(Dataset Opens)
-- ==== Sys2Proof/Tests/Slice0.lean ====
section
/-! SUPPORT. Tests of single steps, their expected results taken from 95_test_vectors.md (the vector is named at each), the smoke
test of WellFormed, the decoding of words written out from 30_encoding.md, and for every statement with hypotheses a witness that
meets them. -/

namespace Sys2Proof.Tests

open Sys2Proof Sys2Proof.Machine Sys2Proof.Safety Sys2Proof.Claims

set_option Elab.async false

/-! ## Helpers -/

/-- The state an outcome leaves. -/
def stateOf (r : Result) : State :=
  match r with
  | .next s => s
  | .fault _ => State.reset
  | .refused (.refuse _ s) => s
  | .refused (.notModelled _) => State.reset

/-- The outcome is a next state. -/
def isNext (r : Result) : Bool :=
  match r with
  | .next _ => true
  | .fault _ => false
  | .refused _ => false

/-- The reason of a refusal. -/
def reasonOf (r : Result) : Option Reason :=
  match r with
  | .next _ => none
  | .fault _ => none
  | .refused (.refuse e _) => some e
  | .refused (.notModelled _) => none

theorem next_stateOf {r : Result} (h : isNext r = true) : r = .next (stateOf r) := by
  cases r with
  | next s => rfl
  | fault e => exact nomatch e
  | refused e => simp [isNext] at h

/-- The state the vectors call "after init", with the trace starting empty. -/
def afterInit : State :=
  { State.reset with
    line := ⟨.low, .low, .low, .low, .high, .high, .low⟩
    configured := ⟨true, true, true, true, true, true, true⟩
    aptr := .ddram }

/-- A state whose trace accounts for its lines: configured, RW low, nothing else driven. -/
def recorded : State :=
  { State.reset with
    line := ⟨.x, .low, .x, .x, .x, .x, .x⟩
    configured := ⟨true, true, true, true, true, true, true⟩
    trace := [.cfg .rs, .cfg .rw, .cfg .en, .cfg .d0, .cfg .d1, .cfg .d2, .cfg .d3, .wr .rw .low] }

/-- A state whose trace accounts for levels on every line that is sampled, with one sample latched. -/
def sampled : State :=
  { State.reset with
    line := ⟨.low, .low, .low, .low, .low, .low, .low⟩
    configured := ⟨true, true, true, true, true, true, true⟩
    trace := [.cfg .rs, .cfg .rw, .cfg .en, .cfg .d0, .cfg .d1, .cfg .d2, .cfg .d3, .wr .rw .low, .wr .rs .low, .wr .d0 .low,
      .wr .d1 .low, .wr .d2 .low, .wr .d3 .low, .wr .en .high, .dly 1, .wr .en .low] }

/-- A block in the middle of `clearDisplay`. -/
def running : State := { afterInit with seq := .busy .clearDisplay 14, port := [.req { op := 3#4 }] }

/-- A refused block. -/
def stopped : State := { afterInit with refused := some .overlappingRequest }

/-- `afterInit` with a request at the port. -/
def asked (w : PortWord) : State := { afterInit with port := [w] }

/-- What an operation does to `afterInit`. -/
def out (i : Instr) : State := stateOf (exec i afterInit)

/-- `NT(h)`, written out from the table of 95_test_vectors.md for the digits the tests use. -/
def nt2 : List Event :=
  [.wr .d0 .low, .wr .d1 .high, .wr .d2 .low, .wr .d3 .low, .wr .en .high, .dly 1, .wr .en .low]
def nt8 : List Event :=
  [.wr .d0 .low, .wr .d1 .low, .wr .d2 .low, .wr .d3 .high, .wr .en .high, .dly 1, .wr .en .low]
def nt4 : List Event :=
  [.wr .d0 .low, .wr .d1 .low, .wr .d2 .high, .wr .d3 .low, .wr .en .high, .dly 1, .wr .en .low]
def nt1 : List Event :=
  [.wr .d0 .high, .wr .d1 .low, .wr .d2 .low, .wr .d3 .low, .wr .en .high, .dly 1, .wr .en .low]
def nt3 : List Event :=
  [.wr .d0 .high, .wr .d1 .high, .wr .d2 .low, .wr .d3 .low, .wr .en .high, .dly 1, .wr .en .low]

theorem ready_afterInit : Ready afterInit := ⟨rfl, rfl⟩
theorem lines_afterInit : FrameLinesConfigured afterInit := fun l _ => by cases l <;> rfl
theorem all_afterInit : AllConfigured afterInit := fun l => by cases l <;> rfl
theorem inv_recorded : RecordInv recorded := by
  refine ⟨by unfold LinesFollowTrace; decide, fun l => by cases l <;> decide, fun l v _ => by cases l <;> rfl, ?_⟩
  unfold WriteModeHeld
  decide

theorem inv_sampled : SamplingInv { sampled with port := [.req { op := 3#4 }] } := by
  refine ⟨⟨by unfold LinesFollowTrace; decide, fun l => by cases l <;> decide, fun l v _ => by cases l <;> rfl, ?_⟩, ?_, ?_⟩
  · unfold WriteModeHeld
    decide
  · unfold SampleDefined
    decide
  · unfold SampleDefined
    decide

/-! ## WellFormed refuses what R78 and R55 refuse -/

theorem test_wf_bitCount_five : WellFormed (.transferNibble 0x01#8 5#3) = false := by decide
theorem test_wf_bitCount_four : WellFormed (.transferNibble 0xFF#8 4#3) = true := by decide
theorem test_wf_gotoxy_overflow : WellFormed (.gotoxy 0x80#8 0#8) = false := by decide
theorem test_wf_gotoxy_last : WellFormed (.gotoxy 0x7F#8 0#8) = true := by decide
theorem test_wf_clearXY_overflow : WellFormed (.clearXY 0x2C#8 3#8) = false := by decide
theorem test_wf_writeCustomChar_overflow : WellFormed (.writeCustomChar 0x40#8 1#8 0#8) = false := by decide
theorem test_wf_gotoxy_no_row : WellFormed (.gotoxy 0xFF#8 4#8) = true := by decide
(Dataset Closes)
#### Your objective:
What lines in the data above contain the word "from"? Show them all.

#### Task answer:
/-! SUPPORT. Tests of single steps, their expected results taken from 95_test_vectors.md (the vector is named at each), the smoke
test of WellFormed, the decoding of words written out from 30_encoding.md, and for every statement with hypotheses a witness that
/-- `NT(h)`, written out from the table of 95_test_vectors.md for the digits the tests use. -/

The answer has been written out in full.